Es wäre auch kein Problem, gute Distanz- und Hygienekonzepte für Bus- Bahn und Arbeitsplatz zu entwickeln. Das müßten die Betroffenen selbst (möglichst in Austausch mit Wissenschaftlern) machen. Das wäre alles relativ einfach und vielversprechend. Das wird jedoch vom Staat verhindert und von linken nicht vorangetrieben. Linke machen sich nicht einmal Gedanken darüber, sondern erhoffen lösungen vom staat, egal wie oft er schon bewiesen hat, daß er kein Interesse daran hat oder einfach zu unfähig dazu ist.

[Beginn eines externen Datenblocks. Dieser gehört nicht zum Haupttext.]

-- ==== Sys2Proof/Laws/PerInstr.lean ====
section
/-!
SUPPORT. For each constructor of Instr: the decoder reads the fields of a well-formed instruction back from its word, and
bits 0 and 1 of the word tell its length and whether a mask word follows (04_formats_and_opcode_map.md R73, R77, R89).
-/
namespace Sys2Proof.Laws

set_option Elab.async false

/-- The word of a well-formed instruction that has an encoding is read back as that instruction, in the 16-bit form where bit
0 is 0; else bit 1 says whether the instruction carries a mask word. -/
def Encoding.Statement (i : Instr) : Prop :=
  i.wf = true → i.hasEncoding = true →
    if (encode i).getLsbD 0 then (encode i).getLsbD 1 = i.sp.isSome ∧ decodeRaw i.sp (encode i) = some i
    else i.sp = none ∧ (encode i).extractLsb' 16 16 = 0#16 ∧
      decodeShort ((encode i).extractLsb' 1 4).toNat (.ofHalf ((encode i).extractLsb' 0 16)) = some i

/-- A 32-bit instruction meets the statement once its word does. -/
theorem encoding_ofWord {i : Instr} (h : (encode i).getLsbD 0 = true ∧ (encode i).getLsbD 1 = i.sp.isSome)
    (hr : i.wf = true → decodeRaw i.sp (encode i) = some i) : Encoding.Statement i := by
  intro hw _
  rw [if_pos h.1]
  exact ⟨h.2, hr hw⟩

/-- An event has no encoding. -/
theorem encoding_ofEvent {i : Instr} (h : i.hasEncoding = false) : Encoding.Statement i := by
  intro _ he
  rw [h] at he
  exact absurd he Bool.false_ne_true

theorem short_fields (op : BitVec 4) (f : ShortForm) : .ofHalf (((f.half op).setWidth 32).extractLsb' 0 16) = f ∧
    ((f.half op).setWidth 32).extractLsb' 1 4 = op ∧ ((f.half op).setWidth 32).extractLsb' 16 16 = 0#16 ∧
    ((f.half op).setWidth 32).getLsbD 0 = false := by
  have h : (f.half op).setWidth 32 = 0#16 ++ f.half op := by
    apply BitVec.eq_of_getLsbD_eq
    intro i hi
    rw [BitVec.getLsbD_append, BitVec.getLsbD_setWidth]
    split
    · simp [hi]
    · simp [BitVec.getLsbD_of_ge _ _ (show 16 ≤ i by omega)]
  rw [h]
  refine ⟨?_, ?_, ?_, ?_⟩
  · rw [bits_low _ _ _ _ (by decide), bits_all]
    simp (disch := decide) only [ShortForm.ofHalf, ShortForm.half, bits_high, bits_low, bit_high, bit_low, bits_all, bit_ofBool,
      Nat.reduceSub]
  · simp (disch := decide) only [ShortForm.half, bits_high, bits_low, bits_all, Nat.reduceSub]
  · simp (disch := decide) only [bits_high, bits_all, Nat.reduceSub]
  · simp (disch := decide) only [ShortForm.half, bit_low]
    rfl

/-- A 16-bit instruction meets the statement once its halfword does. -/
theorem encoding_ofShort {i : Instr} {op : BitVec 4} {f : ShortForm} (h : encode i = (f.half op).setWidth 32) (hs : i.sp = none)
    (hd : decodeShort op.toNat f = some i) : Encoding.Statement i := by
  intro _ _
  obtain ⟨h1, h2, h3, h4⟩ := short_fields op f
  rw [h, h4, h1, h2]
  exact ⟨hs, h3, hd⟩
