-- ==== Sys2Proof/Laws/Regs.lean ====
section
/-!
SUPPORT. Reading a lane, scalar or address register after a write, and what the common end of a lane operation leaves.
-/
namespace Sys2Proof.Machine

set_option Elab.async false

/-- An element of a padded list. -/
theorem nth_padTo {α : Type} (n : Nat) (d : α) (l : List α) (i : Nat) (h : i < n) : nth (padTo n d l) i d = nth l i d := by
  simp only [nth, padTo, List.getD_eq_getElem?_getD, List.getElem?_take_of_lt h]
  by_cases hi : i < l.length
  · rw [List.getElem?_append_left hi]
  · rw [List.getElem?_append_right (by omega), List.getElem?_replicate, List.getElem?_eq_none (by omega : l.length ≤ i)]
    split <;> rfl

theorem length_padTo {α : Type} (n : Nat) (d : α) (l : List α) : (padTo n d l).length = n := by
  simp [padTo]

/-- An element after `setNth`. -/
theorem nth_setNth {α : Type} (n i j : Nat) (v d : α) (l : List α) (h : j < n) :
    nth (setNth n i v d l) j d = if j = i then v else nth l j d := by
  have hp := nth_padTo n d l j h
  have hl := length_padTo n d l
  simp only [nth, setNth, List.getD_eq_getElem?_getD, List.getElem?_set] at *
  by_cases hj : i = j
  · simp [hj, hl, h]
  · simp [hj, Ne.symm hj, hp]

/-- The values of a block after a write, wherever the block is. -/
theorem Block.vals_put (b : Block) (w i : Nat) (mask : Mask) (v : Nat → Word) :
    (b.put w i mask v).vals =
      (padTo (8 * w) 0 b.vals).mapIdx fun j x => if j / w == i && mask.getLsbD (j % w) then v (j % w) else x := by
  cases b <;> rfl

/-- Reading a block after a write of register `i` of it. -/
theorem Block.get_put (b : Block) (w i : Nat) (mask : Mask) (v : Nat → Word) (j L : Nat) (hi : j < 8) (hL : L < w) :
    (b.put w i mask v).get (j * w + L) = if j = i ∧ mask.getLsbD L = true then v L else b.get (j * w + L) := by
  have hlt : j * w + L < 8 * w := by
    have : j * w ≤ 7 * w := Nat.mul_le_mul_right _ (by omega)
    omega
  have h1 : (j * w + L) / w = j := by
    rw [Nat.add_comm, Nat.add_mul_div_right _ _ (by omega : 0 < w), Nat.div_eq_of_lt hL]; omega
  have h2 : (j * w + L) % w = L := by
    rw [Nat.add_comm, Nat.add_mul_mod_self_right, Nat.mod_eq_of_lt hL]
  have hp := nth_padTo (8 * w) (0 : Word) b.vals (j * w + L) hlt
  simp only [nth, List.getD_eq_getElem?_getD, Block.get, Block.vals_put] at *
  rw [List.getElem?_mapIdx]
  have hs : (padTo (8 * w) (0 : Word) b.vals)[j * w + L]? = some ((padTo (8 * w) 0 b.vals).getD (j * w + L) 0) := by
    rw [List.getD_eq_getElem?_getD, List.getElem?_eq_getElem (by rw [length_padTo]; exact hlt)]; rfl
  rw [hs] at hp ⊢
  simp only [Option.map_some, Option.getD_some, h1, h2] at hp ⊢
  by_cases hc : j = i ∧ mask.getLsbD L = true
  · simp [hc]
  · rw [if_neg hc, if_neg, hp]
    simpa using hc

/-- Reading a lane register after a write. -/
theorem laneReg_putLane (t : Team) (g : Group) (r : Nat) (mask : Mask) (v : Nat → Word) (q L : Nat) (hr : r < 120) (hL : L < g.width) :
    laneReg t (g.putLane r mask v) q L = if q = r ∧ mask.getLsbD L = true then v L else laneReg t g q L := by
  unfold laneReg
  by_cases hq : 120 ≤ q
  · rw [if_pos hq, if_pos hq, if_neg (by omega)]
    rfl
  · rw [if_neg hq, if_neg hq]
    simp only [Group.putLane, Group.laneBlocks]
    rw [nth_setNth _ _ _ _ _ _ (by omega)]
    by_cases hb : q / 8 = r / 8
    · rw [if_pos hb, Block.get_put _ _ _ _ _ _ _ (Nat.mod_lt _ (by omega)) hL, hb]
      have : (q % 8 = r % 8 ∧ mask.getLsbD L = true) ↔ (q = r ∧ mask.getLsbD L = true) := by
        constructor <;> rintro ⟨h1, h2⟩ <;> exact ⟨by omega, h2⟩
      simp only [this]
    · rw [if_neg hb, if_neg]
      rintro ⟨h1, _⟩
      exact hb (by rw [h1])

/-- Reading a scalar register after a write. -/
theorem sreg_putScalar (g : Group) (r : Nat) (v : DWord) (q : Nat) (hq : q < 48) :
    nth (g.putScalar r v).arch.sregs q 0 = if q = r then v else nth g.arch.sregs q 0 := nth_setNth 48 r q v 0 _ hq

/-- Reading an address register after a write. -/
theorem addrReg_putAddr (g : Group) (r : Nat) (a : AReg) (q : Nat) (hq : q < 16) :
    addrReg (g.putAddr r a) q = if q = r then a else addrReg g q := nth_setNth 16 r q a AReg.none _ hq

theorem shows_putScalar (x : Issue) (d : Nat) (w : DWord) : Shows x (x.view.putScalar d w) (x.g.putScalar d w) := by
  constructor
  case sregs => exact fun q hq => sreg_putScalar _ _ _ _ hq
  case lanes => intro q L _; rfl
  all_goals simp [View.putScalar, Issue.view, Group.putScalar, Txn.supersedeScalar, addrReg]

/-- The elements of a latch's values. -/
theorem nth_latchVals (x : Issue) (n : Bool) (d : Nat) (r : Nat → Word) (L : Nat) (h : L < x.g.width) :
    nth (latchVals x n d r) L 0 = if x.active.getLsbD L then r L else if n then 0 else laneReg x.t x.g d L := by
  simp [nth, latchVals, List.getD_eq_getElem?_getD, h]

/-- The flags of all active lanes, whichever way they are joined. -/
theorem allFlags_eq (x : Issue) (r : Nat → Word × Flags) (f : Nat → Flags) (h : ∀ L ∈ x.lanes, (r L).2 = f L) :
    allFlags x r = anyFlags x.lanes f := by
  have key : ∀ (ls : List Nat) (a : Flags), (∀ L ∈ ls, (r L).2 = f L) →
      ls.foldl (fun k L => k ||| (r L).2) a = a ||| anyFlags ls f := by
    intro ls
    induction ls with
    | nil => intro a _; simp [anyFlags]
    | cons L ls ih =>
      intro a ha
      rw [List.foldl_cons, ih _ fun L hL => ha L (by simp [hL]), ha L (by simp)]
      simp [anyFlags, BitVec.or_assoc]
  rw [allFlags, key _ _ h]
  simp

/-- What a lane operation leaves, once for all of them: `res` is what its meaning computes in the lanes. -/
theorem withOps_lane {s r : State} {x : Issue} (w : LaneWork) {k : State → Issue → Res} {res : Nat → Word × Flags}
    (h : Ready s x w.sp w.use r) (hn : NoSafePoint x w.sp) (hlw : w.use.lw = destOf w.n w.d)
    (hk : k r x = .done (laneDone r x w.sp w.n w.d res))
    (hv : ∀ L, L < x.g.width → x.active.getLsbD L = true → (res L).1 = w.val x L)
    (hf : ∀ L ∈ x.lanes, (res L).2 = w.flg x L) :
    ∃ t, withOps s w.sp w.use k = .next t ∧ After s t x (w.view x) (some (w.latch x)) (fun _ => x.cur.next) := by
  have hd : w.n = false → w.d < 120 := by
    intro h0
    have := h.legal
    simp only [Use.illegal, hlw, h0, destOf, Bool.or_eq_false_iff] at this
    simpa using this.1.2
  have hlat : ∀ L, L < x.g.width → nth (latchVals x w.n w.d fun L => (res L).1) L 0 = w.latch x L := by
    intro L hL
    rw [nth_latchVals _ _ _ _ _ hL]
    unfold LaneWork.latch
    split
    · exact hv L hL ‹_›
    · rfl
  refine withOps_after h hn (hk.trans rfl) ?_ ?_ ⟨_, rfl, hlat⟩
  · have hfl := allFlags_eq x res (w.flg x) hf
    cases h0 : w.n with
    | true =>
      constructor
      case lanes => intro q L _; simp [LaneWork.view, h0, Group.orFlags]; rfl
      all_goals simp [LaneWork.view, Issue.view, Group.orFlags, addrReg, h0, hfl]
    | false =>
      constructor
      case lanes =>
        intro q L hL
        rw [h0] at hlat
        show laneReg x.t (x.g.putLane w.d x.active fun L => nth (latchVals x false w.d fun L => (res L).1) L 0) q L = _
        rw [laneReg_putLane _ _ _ _ _ _ _ (hd h0) hL, hlat L hL]
        simp only [LaneWork.view, LaneWork.latch, h0, true_and]
        grind
      all_goals simp [LaneWork.view, Issue.view, Group.orFlags, Group.putLane, addrReg, h0, hfl]
  · split <;> exact ⟨rfl, rfl⟩

theorem shows_putAddr (x : Issue) (i : Nat) (a : AReg) : Shows x (x.view.putAddr i a) (x.g.putAddr i a) := by
  constructor
  case aregs => exact fun q hq => addrReg_putAddr _ _ _ _ hq
  case lanes => intro q L _; rfl
  all_goals simp [View.putAddr, Issue.view, Group.putAddr]

/-- What a scalar operation leaves. -/
theorem withOps_scalar {s r : State} {x : Issue} {sp : Sp} {u : Use} {k : State → Issue → Res} {d : Nat} {w : DWord} {pc : VAddr}
    (h : Ready s x sp u r) (hn : NoSafePoint x sp) (hk : k r x = .done (finishAt r x sp (x.g.putScalar d w) Latch.zero pc)) :
    ∃ t, withOps s sp u k = .next t ∧ After s t x (x.view.putScalar d w) none (fun _ => pc) :=
  withOps_after h hn hk (shows_putScalar x d w) ⟨rfl, rfl⟩ rfl

/-- A scalar register read where there is room is what it was. -/
theorem scalarReg_room {s r : State} {x : Issue} {sp : Sp} {u : Use} (h : Ready s x sp u r) (q : Nat) :
    scalarReg r x q = scalarReg s x q := by
  have e := (ready_room h).1.only
  rw [e]
  rfl

/-- A word given bit by bit has those bits. -/
theorem getLsbD_bitsWord (f : Nat → Bool) (i : Nat) : (bitsWord f).getLsbD i = (decide (i < 32) && f i) := by
  have key : ∀ l : List Nat, (∀ j ∈ l, j < 32) → ∀ i,
      (l.foldr (fun i w => w ||| ((BitVec.ofBool (f i)).setWidth 32 <<< i)) (0 : Word)).getLsbD i = (decide (i ∈ l) && f i) := by
    intro l
    induction l with
    | nil => simp
    | cons a l ih =>
      intro hl i
      have ha : a < 32 := hl a (by simp)
      rw [List.foldr_cons, BitVec.getLsbD_or, ih fun j hj => hl j (by simp [hj])]
      simp only [BitVec.getLsbD_shiftLeft, BitVec.getLsbD_setWidth, BitVec.getLsbD_ofBool, List.mem_cons]
      by_cases hi : i = a
      · subst hi; simp [ha]
      · by_cases hia : i < a
        · simp [hi, hia]
        · have : ¬ (i - a = 0) := by omega
          simp [hi, this]
  rw [bitsWord, key _ (by simp)]
  simp

end Sys2Proof.Machine
end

Nein, ich habe sicherlich nichts gegen ein Herunterfahren der nicht unbedingt notwendigen Wirschaftsbranchen. Von mir aus braucht man sie nie weder hochzufahren. Es wird sowieso schon viel zu viel Scheiß produziert. Wenn dann "zu wenig Arbeit da ist" muß man eben die vorhandene Arbeit auf mehr Schultern verteilen. Eine radikale Arbeitzeitverkürzung ist die logische Antwort. Aber die Menschen müßen von der Arbeit auch gut leben können. Wenn es dazu an Geld fehlt, muß man es sich bei denen holen, die zuviel davon haben.
Das wird der Staat sicherlich nicht wollen oder machen. Er wird sich auch nicht mit Petitionen dazu bewegen lassen.
Um auf den Punkt zu kommen: Ich sehe bei Staat und Wirtschaft keine Koalitionspartner im Kampf gegen die Pandemie. Wir haben Corona, Staat und Wirtschaft gegen uns. Und zu den Lösungskonzepten kommen wir an einem Rütteln an den Eigentumsverhältnissen nicht vorbei.
Konzepte zur Eindämmung der Pandemie nüssen von unten entwickelt werden, in den Betrieben, Schulen, Büros, Unis, in den Stadtteilen und auf den Dörfern. Wir brauchen eine Demokratisierung der Verhältnisse am Arbeitsplatz, wir brauchen Diskussionsstrukturen und Netzwerke zur Umsetzung unser Forderungen überall. Ich denke, ein Totallockdown kommt nur für außerordentlich schlimme Infektionsherde in Frage und niemals flächendenkend.
Das zentrale Ziel ist, ein Leben zu organisieren, das möglichst gut vor Krankheit, Armut und unwürdiger Arbeit geschützt wird. Dazu brauchen wir eine Basisorganisierung. Dieses #zerocovid Konzept ist für mich das genaue Gegenteil, das ist Selbstentmachtung und der Ruf nach einem starken Staat. Wir werden mit solchen Konzepten kein besseres Leben erreichen.